Karen Van Hoosier, sophomore in LAS, is more optimistic that the hours spent studying for her organic chemistry test will lead to a good grade.

“I feel like I’m really prepared,” she said. “Hopefully, studying will pay off because it’s a really difficult class.”

Chiu also studies how students explain positive or negative outcomes on a particular exam. Some students would explain their success or failure in terms of their own fixed abilities, and some would explain in terms of more malleable processes like effort, Chiu said.

“I try to understand how people explain and how the explanations affect their motivation and future performance,” Chiu said.

Chiu and his colleagues published findings on belief systems and motivation in 1999 in the Journal of Personality and Social Psychology. In this study, Chiu and his colleagues examined the effects of intelligence beliefs on motivation to seek help after failure.

Participants in the study were asked to read articles stating that either intelligence is fixed as a product of genes of an individual, or intelligence is malleable and can change with effort.

Then participants were given a conceptual ability test with challenging questions and very limited time. After receiving low grades on the exam, students were offered more practice problems as a way to improve their performances.

Reading the fabricated intelligence articles made the participants feel a certain way about their test performances. Those who read that intelligence is malleable were more likely to engage in remedial effort after poor performance on an exam compared to those who read that intelligence is fixed.

Participants were debriefed after the study so they would not leave with either of the extreme views of intelligence, Chiu said.

Beliefs about the malleability of intelligence are likely to be shaped, in part, by the feedback teachers give to students about their performance in school, Chiu said. Praising a student’s innate abilities will enhance their confidence level at that time but later, in the face of failure, the student will conclude that he/she is not able to do the task, he said.

Instead of focusing on the student’s innate ability, teachers should focus on the performance as it relates to effort, Chiu said.

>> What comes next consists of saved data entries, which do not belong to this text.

-- ==== Sys2Proof/Machine/Primitives.lean ====
section
/-! DEFINITION. The primitives and their commands (40_primitives.md R110 to R123). All arithmetic is on
unsigned 32-bit words and wraps (R123). -/

namespace Sys2Proof.Machine

/-- FNV_PRIME (00_scope.md R7). -/
def fnvPrime : Word := 0x01000193

/-- FNV_OFFSET_BASIS (00_scope.md R7). -/
def fnvOffsetBasis : Word := 0x811C9DC5

/-- `fnv1a(h, d)` (R112). -/
def fnv1a (h d : Word) : Word := (h ^^^ d) * fnvPrime

/-- `rotl32(x, n)`; the amount is reduced modulo 32 (R114). -/
def rotl32 (x : Word) (n : Nat) : Word :=
  if n % 32 = 0 then x else (x <<< (n % 32)) ||| (x >>> (32 - n % 32))

/-- `rotr32(x, n)`; the amount is reduced modulo 32 (R115). -/
def rotr32 (x : Word) (n : Nat) : Word :=
  if n % 32 = 0 then x else (x >>> (n % 32)) ||| (x <<< (32 - n % 32))

/-- `clz32(x)`: the 0 bits from bit 31 down before the first 1; 32 for 0 (R116). -/
def clz32 (x : Word) : Word :=
  BitVec.ofNat 32 ((List.range 32).takeWhile fun i => !x.getLsbD (31 - i)).length

/-- `popcount32(x)`: the number of 1 bits (R117). -/
def popcount32 (x : Word) : Word :=
  BitVec.ofNat 32 ((List.range 32).countP fun i => x.getLsbD i)

/-- `umulhi(a, b)`: the high word of the 64-bit product (R118). -/
def umulhi (a b : Word) : Word := BitVec.ofNat 32 (a.toNat * b.toNat / 2 ^ 32)

/-- `random_math(a, b, r)` (R119). -/
def randomMath (a b r : Word) : Word :=
  match r.toNat % 9 with
  | 0 => a + b
  | 1 => a - b
  | 2 => a * b
  | 3 => umulhi a b
  | 4 => a ^^^ b
  | 5 => rotl32 a (b &&& 31).toNat
  | 6 => rotr32 a (b &&& 31).toNat
  | 7 => popcount32 a
  | _ => clz32 a

/-- `random_merge(a, b, r)` (R121). -/
def randomMerge (a b r : Word) : Word :=
  match r.toNat % 5 with
  | 0 => a + b
  | 1 => a * b
  | 2 => a &&& b
  | 3 => a ||| b
  | _ => a ^^^ b

/-- NOP: `skip` (R111). -/
def execNop (s : State) : Outcome := finish s

/-- FNV1A: `RES <- fnv1a(OPA, OPB)` (R113). -/
def execFnv1a (s : State) : Outcome := finishRes (fnv1a s.opa s.opb) s

/-- ROTL: `RES <- rotl32(OPA, OPB & 31)` (R114). -/
def execRotl (s : State) : Outcome := finishRes (rotl32 s.opa (s.opb &&& 31).toNat) s

/-- ROTR: `RES <- rotr32(OPA, OPB & 31)` (R115). -/
def execRotr (s : State) : Outcome := finishRes (rotr32 s.opa (s.opb &&& 31).toNat) s

/-- CLZ: `RES <- clz32(OPA)` (R116). -/
def execClz (s : State) : Outcome := finishRes (clz32 s.opa) s

/-- POPC: `RES <- popcount32(OPA)` (R117). -/
def execPopc (s : State) : Outcome := finishRes (popcount32 s.opa) s

/-- UMULHI: `RES <- umulhi(OPA, OPB)` (R118). -/
def execUmulhi (s : State) : Outcome := finishRes (umulhi s.opa s.opb) s

/-- RMATH: `RES <- random_math(OPA, OPB, OPC)` (R120). -/
def execRmath (s : State) : Outcome := finishRes (randomMath s.opa s.opb s.opc) s

/-- RMERGE: `RES <- random_merge(OPA, OPB, OPC)` (R122). -/
def execRmerge (s : State) : Outcome := finishRes (randomMerge s.opa s.opb s.opc) s

end Sys2Proof.Machine
end

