/-! ### loadCache -/

@[simp] theorem State.loadCache_params (ws : Vector Word 4096) : (s.loadCache ws).params = s.params := rfl
@[simp] theorem State.loadCache_dag (ws : Vector Word 4096) : (s.loadCache ws).dag = s.dag := rfl
@[simp] theorem State.loadCache_engine (ws : Vector Word 4096) : (s.loadCache ws).engine = s.engine := rfl
@[simp] theorem State.loadCache_done (ws : Vector Word 4096) : (s.loadCache ws).done = s.done := rfl
@[simp] theorem State.loadCache_found (ws : Vector Word 4096) : (s.loadCache ws).found = s.found := rfl
@[simp] theorem State.loadCache_cacheValid (ws : Vector Word 4096) : (s.loadCache ws).cacheValid = true := rfl
@[simp] theorem State.loadCache_err (ws : Vector Word 4096) : (s.loadCache ws).err = s.err := rfl
@[simp] theorem State.loadCache_sticky (ws : Vector Word 4096) : (s.loadCache ws).sticky = s.sticky := rfl
@[simp] theorem State.loadCache_cmd (ws : Vector Word 4096) : (s.loadCache ws).cmd = s.cmd := rfl
@[simp] theorem State.loadCache_opa (ws : Vector Word 4096) : (s.loadCache ws).opa = s.opa := rfl
@[simp] theorem State.loadCache_opb (ws : Vector Word 4096) : (s.loadCache ws).opb = s.opb := rfl
@[simp] theorem State.loadCache_opc (ws : Vector Word 4096) : (s.loadCache ws).opc = s.opc := rfl
@[simp] theorem State.loadCache_res (ws : Vector Word 4096) : (s.loadCache ws).res = s.res := rfl
@[simp] theorem State.loadCache_threads (ws : Vector Word 4096) : (s.loadCache ws).threads = s.threads := rfl
@[simp] theorem State.loadCache_npt (ws : Vector Word 4096) : (s.loadCache ws).npt = s.npt := rfl
@[simp] theorem State.loadCache_nonceLo (ws : Vector Word 4096) : (s.loadCache ws).nonceLo = s.nonceLo := rfl
@[simp] theorem State.loadCache_nonceHi (ws : Vector Word 4096) : (s.loadCache ws).nonceHi = s.nonceHi := rfl
@[simp] theorem State.loadCache_startLo (ws : Vector Word 4096) : (s.loadCache ws).startLo = s.startLo := rfl
@[simp] theorem State.loadCache_startHi (ws : Vector Word 4096) : (s.loadCache ws).startHi = s.startHi := rfl
@[simp] theorem State.loadCache_dagBaseLo (ws : Vector Word 4096) : (s.loadCache ws).dagBaseLo = s.dagBaseLo := rfl
@[simp] theorem State.loadCache_dagBaseHi (ws : Vector Word 4096) : (s.loadCache ws).dagBaseHi = s.dagBaseHi := rfl
@[simp] theorem State.loadCache_dagSizeLo (ws : Vector Word 4096) : (s.loadCache ws).dagSizeLo = s.dagSizeLo := rfl
@[simp] theorem State.loadCache_dagSizeHi (ws : Vector Word 4096) : (s.loadCache ws).dagSizeHi = s.dagSizeHi := rfl
@[simp] theorem State.loadCache_rnonceLo (ws : Vector Word 4096) : (s.loadCache ws).rnonceLo = s.rnonceLo := rfl
@[simp] theorem State.loadCache_rnonceHi (ws : Vector Word 4096) : (s.loadCache ws).rnonceHi = s.rnonceHi := rfl
@[simp] theorem State.loadCache_header (ws : Vector Word 4096) : (s.loadCache ws).header = s.header := rfl
@[simp] theorem State.loadCache_target (ws : Vector Word 4096) : (s.loadCache ws).target = s.target := rfl
@[simp] theorem State.loadCache_rhash (ws : Vector Word 4096) : (s.loadCache ws).rhash = s.rhash := rfl
@[simp] theorem State.loadCache_rmix (ws : Vector Word 4096) : (s.loadCache ws).rmix = s.rmix := rfl
@[simp] theorem State.loadCache_ctx (ws : Vector Word 4096) : (s.loadCache ws).ctx = s.ctx := rfl
@[simp] theorem State.loadCache_cache (ws : Vector Word 4096) : (s.loadCache ws).cache = ws := rfl
@[simp] theorem State.loadCache_inputs (ws : Vector Word 4096) : (s.loadCache ws).inputs = s.inputs := rfl
@[simp] theorem State.loadCache_rdata (ws : Vector Word 4096) : (s.loadCache ws).rdata = s.rdata := rfl
@[simp] theorem State.loadCache_fresh (ws : Vector Word 4096) : (s.loadCache ws).fresh = s.fresh := rfl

“And then the student understands that whether or not he or she can solve a particular problem depends not on innate ability, but finding the right strategy to solve the problem,” he said.

John Powell, a clinical counselor with the Counseling Center, has worked with University students for 22 years. He has observed that younger students sometimes are not prepared for the discipline required for studying for college exams.

“Effort is the one thing that students are in control of,” Powell said. “They can’t control the outcome. They can only control the effort. But if they don’t see their efforts as being linked to outcome, then that’s going to be harder for them.”

One of Powell’s duties as a counselor is to help students become more successful academically. When students repeatedly try and fail, Powell asks them about their past successes that were linked with effort. Often, students refer to playing a sport or musical instrument. Success in these two areas is very much related to effort, Powell said, because they both take repeated practice.

Too much effort and stress can lead to diminished performance so students should step back from studying to take a break, he said.

“It’s a real different mindset for the student who says, ‘I can’t get this,’ as opposed to the student who says, ‘I haven’t gotten this yet,'” Powell said.